ExtendedSW improves the performance of the algorithms in 98 out of 100 experiments. Compared to NLTK, the RAKE-PD list improved the performance of keyphrase extraction algorithms by 6% on Biomedical datasets. However, in more than half of the experiments on the datasets from Computer Science, exploiting RAKE-PD did not improve keyphrase extraction.
Here, RAKE-PD falls behind ExtendedSW.
We conducted statistical tests to demonstrate that the results obtained on each Computer Science dataset using the list ExtendedSW statistically significantly improved algorithms’ results achieved with the other stop-words lists: NLTK, FOX, SMART, and RAKE-PD. The Wilcoxon signed-rank test was used. The statistical test revealed statistically significant differences at the p-values 0.01 or 0.05 in all cases except one.
It is the comparison case with SMART list on the INSPEC ”validation” subset where p-value=0.08. All other cases indicate that using the list ExtendedSW statistically significantly improved algorithms’ results obtained with the other stop-words lists. The same for the RAKE-DP stop words on Biomedical datasets.
4 Conclusions
This work aimed to compare different stop-word lists and their impact on the keyphrase extraction domain. We compared standard and extended stop-word lists. We want to highlight that researching methods for constructing and using extended stop-word lists deserves attention. Experiments with 10 different unsupervised keyphrase extraction algorithms on 10 subsets from 5 different datasets show that extended stop-word lists allow the algorithms to achieve the best performance.

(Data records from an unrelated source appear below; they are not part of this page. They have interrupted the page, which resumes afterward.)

-- ==== Sys2Proof/Decode.lean ====
section
/-!
DEFINITION. The commands a word spells. The opcode table of this hardware gives no row any bits: commands come from outside as
register writes, packets, pins and events, so no word spells one (assumption log 7).
-/
namespace Sys2Proof

/-- The command a word of nbits bits spells by the table's bits: none. -/
def decodeTableWord (_nbits _w : Nat) : Option Instr := none

end Sys2Proof
end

Obtained results show that the stop-word lists that allow keyphrase extraction algorithms to achieve the highest performance are very similar across different subsets of the same datasets. Additionally, we observed that the choice of a stop word list depends on the domain. For all datasets related to Computer Science, the best algorithm performance was achieved using the same extended stop-word list.

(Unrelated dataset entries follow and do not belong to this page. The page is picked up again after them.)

-- ==== Sys2Proof/Machine/Crypto.lean ====
section
/-!
DEFINITION. SHA-384 (FIPS 180-4) and ECDSA P-384 verification (FIPS 186-5), the two algorithms R99 and R100 name.
The standards' constants stand here as the standards give them (assumption log 5).
-/
namespace Sys2Proof.Machine

/-- The first 80 primes, whose roots FIPS 180-4 takes its constants from. -/
def shaPrimes : List Nat :=
  [2, 3, 5, 7, 11, 13, 17, 19, 23, 29, 31, 37, 41, 43, 47, 53, 59, 61, 67, 71] ++
  [73, 79, 83, 89, 97, 101, 103, 107, 109, 113, 127, 131, 137, 139, 149, 151, 157, 163, 167, 173] ++
  [179, 181, 191, 193, 197, 199, 211, 223, 227, 229, 233, 239, 241, 251, 257, 263, 269, 271, 277, 281] ++
  [283, 293, 307, 311, 313, 317, 331, 337, 347, 349, 353, 359, 367, 373, 379, 383, 389, 397, 401, 409]

/-- The greatest number r + x with x below 2^b whose k-th power is at most n, for an r whose own is. -/
def rootFrom (k n : Nat) : Nat → Nat → Nat
  | 0, r => r
  | b + 1, r => rootFrom k n b (if (r + 2 ^ b) ^ k ≤ n then r + 2 ^ b else r)

/-- The first 64 bits of the fractional part of the k-th root of a prime below 2^9. -/
def rootFrac (k p : Nat) : Nat := rootFrom k (p * 2 ^ (64 * k)) 69 0 % 2 ^ 64

/-- The 80 round constants of SHA-384: the fractions of the cube roots of the first 80 primes. -/
def shaK : List Nat := shaPrimes.map (rootFrac 3)

/-- The initial hash value of SHA-384: the fractions of the square roots of the ninth to the sixteenth prime. -/
def shaIV : List Nat := ((shaPrimes.drop 8).take 8).map (rootFrac 2)

/-- The field prime of P-384. -/
def p384 : Nat := 2 ^ 384 - 2 ^ 128 - 2 ^ 96 + 2 ^ 32 - 1
/-- The order of the base point of P-384. -/
def n384 : Nat :=
  0xffffffffffffffffffffffffffffffffffffffffffffffffc7634d81f4372ddf581a0db248b0a77aecec196accc52973
/-- The coefficient b of P-384. -/
def b384 : Nat :=
  0xb3312fa7e23ee7e4988e056be3f82d19181d9c6efe8141120314088f5013875ac656398d8a2ed19d2a85c8edd3ec2aef
/-- The base point of P-384. -/
def g384 : Nat × Nat :=
  (0xaa87ca22be8b05378eb1c71ef320ad746e1d3b628ba79b9859f741e082542a385502f25dbf55296c3a545e3872760ab7,
   0x3617de4a96262c6f5d9e98bf9292dc29f8f41dbd289a147ce9da3113b5f0b8c00a60b1ce1d7e819d7a431d7c90ea0e5f)

/-- Addition modulo 2^64. -/
def w64 (a : Nat) : Nat := a % 2 ^ 64

/-- Rotation right of a 64-bit word. -/
def rotr64 (n a : Nat) : Nat := w64 (a / 2 ^ n + a * 2 ^ (64 - n))

/-- Big-endian value of a byte string. -/
def beNat (b : Bytes) : Nat := b.foldl (fun a x => a * 256 + x.toNat) 0

/-- Big-endian bytes of a value. -/
def beBytes (n v : Nat) : Bytes := (leBytes n v).reverse

/-- The message padded to a multiple of 128 bytes. -/
def shaPad (m : Bytes) : Bytes :=
  m ++ [0x80] ++ List.replicate ((239 - m.length % 128) % 128) 0 ++ beBytes 16 (8 * m.length)

/-- Split a byte string into pieces of n bytes; fuel bounds their number. -/
def chunksF (n : Nat) : Nat → Bytes → List Bytes
  | 0, _ => []
  | f + 1, b => if b.isEmpty then [] else b.take n :: chunksF n f (b.drop n)

/-- The pieces of n bytes of a byte string. -/
def chunks (n : Nat) (b : Bytes) : List Bytes := chunksF n (b.length + 1) b

/-- One word of the message schedule, from the sixteen before it, newest first. -/
def shaNextW (w : List Nat) : Nat :=
  let s0 := let x := w.getD 14 0; (rotr64 1 x).xor ((rotr64 8 x).xor (x / 2 ^ 7))
  let s1 := let x := w.getD 1 0; (rotr64 19 x).xor ((rotr64 61 x).xor (x / 2 ^ 6))
  w64 (s1 + w.getD 6 0 + s0 + w.getD 15 0)

/-- The message schedule, newest word first, n words beyond the first sixteen. -/
def shaSchedule : Nat → List Nat → List Nat
  | 0, w => w
  | n + 1, w => shaSchedule n (shaNextW w :: w)

/-- The working variables of one round. -/
structure ShaVars where
  a : Nat
  b : Nat
  c : Nat
  d : Nat
  e : Nat
  f : Nat
  g : Nat
  h : Nat
  deriving DecidableEq, Repr

/-- One round. -/
def shaRound (v : ShaVars) (kw : Nat × Nat) : ShaVars :=
  let s1 := (rotr64 14 v.e).xor ((rotr64 18 v.e).xor (rotr64 41 v.e))
  let ch := (v.e.land v.f).xor ((2 ^ 64 - 1 - v.e).land v.g)
  let t1 := w64 (v.h + s1 + ch + kw.1 + kw.2)
  let s0 := (rotr64 28 v.a).xor ((rotr64 34 v.a).xor (rotr64 39 v.a))
  let mj := (v.a.land v.b).xor ((v.a.land v.c).xor (v.b.land v.c))
  ⟨w64 (t1 + s0 + mj), v.a, v.b, v.c, w64 (v.d + t1), v.e, v.f, v.g⟩

/-- One block of the compression function. -/
def shaBlock (h : List Nat) (blk : Bytes) : List Nat :=
  let w := (shaSchedule 64 ((chunks 8 blk).map beNat).reverse).reverse
  let g (i : Nat) := h.getD i 0
  let v := (shaK.zip w).foldl shaRound ⟨g 0, g 1, g 2, g 3, g 4, g 5, g 6, g 7⟩
  [w64 (g 0 + v.a), w64 (g 1 + v.b), w64 (g 2 + v.c), w64 (g 3 + v.d),
   w64 (g 4 + v.e), w64 (g 5 + v.f), w64 (g 6 + v.g), w64 (g 7 + v.h)]

/-- SHA-384 of a byte string: 48 bytes. -/
def sha384 (m : Bytes) : Bytes :=
  (((chunks 128 (shaPad m)).foldl shaBlock shaIV).take 6).flatMap (beBytes 8)

/-- Modular exponentiation over the low n bits of the exponent. -/
def powMod (m : Nat) : Nat → Nat → Nat → Nat
  | 0, _, _ => 1 % m
  | n + 1, b, e =>
    let r := powMod m n (b * b % m) (e / 2)
    if e % 2 = 1 then r * b % m else r

/-- A point of P-384 in Jacobian coordinates; z = 0 is the point at infinity. -/
structure Jac where
  x : Nat
  y : Nat
  z : Nat
  deriving DecidableEq, Repr

/-- Subtraction modulo the field prime. -/
def fsub (a b : Nat) : Nat := (a + p384 - b % p384) % p384

/-- Doubling on P-384. -/
def Jac.dbl (a : Jac) : Jac :=
  if a.z = 0 ∨ a.y = 0 then ⟨1, 1, 0⟩ else
  let zz := a.z * a.z % p384
  let yy := a.y * a.y % p384
  let s := 4 * a.x * yy % p384
  let m := 3 * fsub a.x zz * ((a.x + zz) % p384) % p384
  let x := fsub (m * m) (2 * s)
  ⟨x, fsub (m * fsub s x) (8 * yy * yy), 2 * a.y * a.z % p384⟩

/-- Addition on P-384. -/
def Jac.add (a b : Jac) : Jac :=
  if a.z = 0 then b else if b.z = 0 then a else
  let za := a.z * a.z % p384
  let zb := b.z * b.z % p384
  let u1 := a.x * zb % p384
  let u2 := b.x * za % p384
  let s1 := a.y * (zb * b.z) % p384
  let s2 := b.y * (za * a.z) % p384
  if u1 = u2 then (if s1 = s2 then a.dbl else ⟨1, 1, 0⟩) else
  let h := fsub u2 u1
  let r := fsub s2 s1
  let hh := h * h % p384
  let hhh := h * hh % p384
  let v := u1 * hh % p384
  let x := fsub (r * r) (hhh + 2 * v)
  ⟨x, fsub (r * fsub v x) (s1 * hhh), a.z * b.z % p384 * h % p384⟩

/-- Scalar multiplication by the low n bits of k. -/
def Jac.smul : Nat → Nat → Jac → Jac
  | 0, _, _ => ⟨1, 1, 0⟩
  | n + 1, k, p =>
    let r := Jac.smul n (k / 2) p.dbl
    if k % 2 = 1 then r.add p else r

/-- Whether a pair is a point of P-384. -/
def onCurve384 (x y : Nat) : Bool :=
  decide (x < p384) && decide (y < p384) &&
    decide (y * y % p384 = (fsub (x * x % p384 * x) (3 * x) + b384) % p384)

/-- ECDSA P-384 verification of a message under a key (FIPS 186-5). -/
def ecdsaVerify (m : Bytes) (qx qy r t : Nat) : Bool :=
  if !(onCurve384 qx qy && decide (1 ≤ r) && decide (r < n384) && decide (1 ≤ t) && decide (t < n384)) then false else
  let e := beNat (sha384 m)
  let w := powMod n384 384 t (n384 - 2)
  let u1 := e * w % n384
  let u2 := r * w % n384
  let q := (Jac.smul 384 u1 ⟨g384.1, g384.2, 1⟩).add (Jac.smul 384 u2 ⟨qx, qy, 1⟩)
  if q.z = 0 then false else
  let zz := q.z * q.z % p384
  decide (q.x = r * zz % p384) || (decide (r + n384 < p384) && decide (q.x = (r + n384) * zz % p384))

end Sys2Proof.Machine
end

For Biomedical datasets, a different extended stop-word list proved to be the most suitable, but it was the same list across all Biomedical datasets. We assume that if we know the type of texts from which keyphrases need to be extracted, we can select the most appropriate stop-word list. On the domain-specific datasets used in this study, extended stop-word lists enabled keyphrase extraction algorithms to achieve maximum performance, improving their quality by an average of 4.5% to 6%, with some algorithms showing up to a 16% improvement compared to using the standard NLTK stop-word list. These improvements justify the development of approaches for the automatic extraction of extended stop-word lists for keyphrase extraction tasks. The results also allow us to assume that the extended stop word list ExtendedSW is a good alternative to the extended stop words (phrase delimiters) extracted in the patented RAKE algorithm.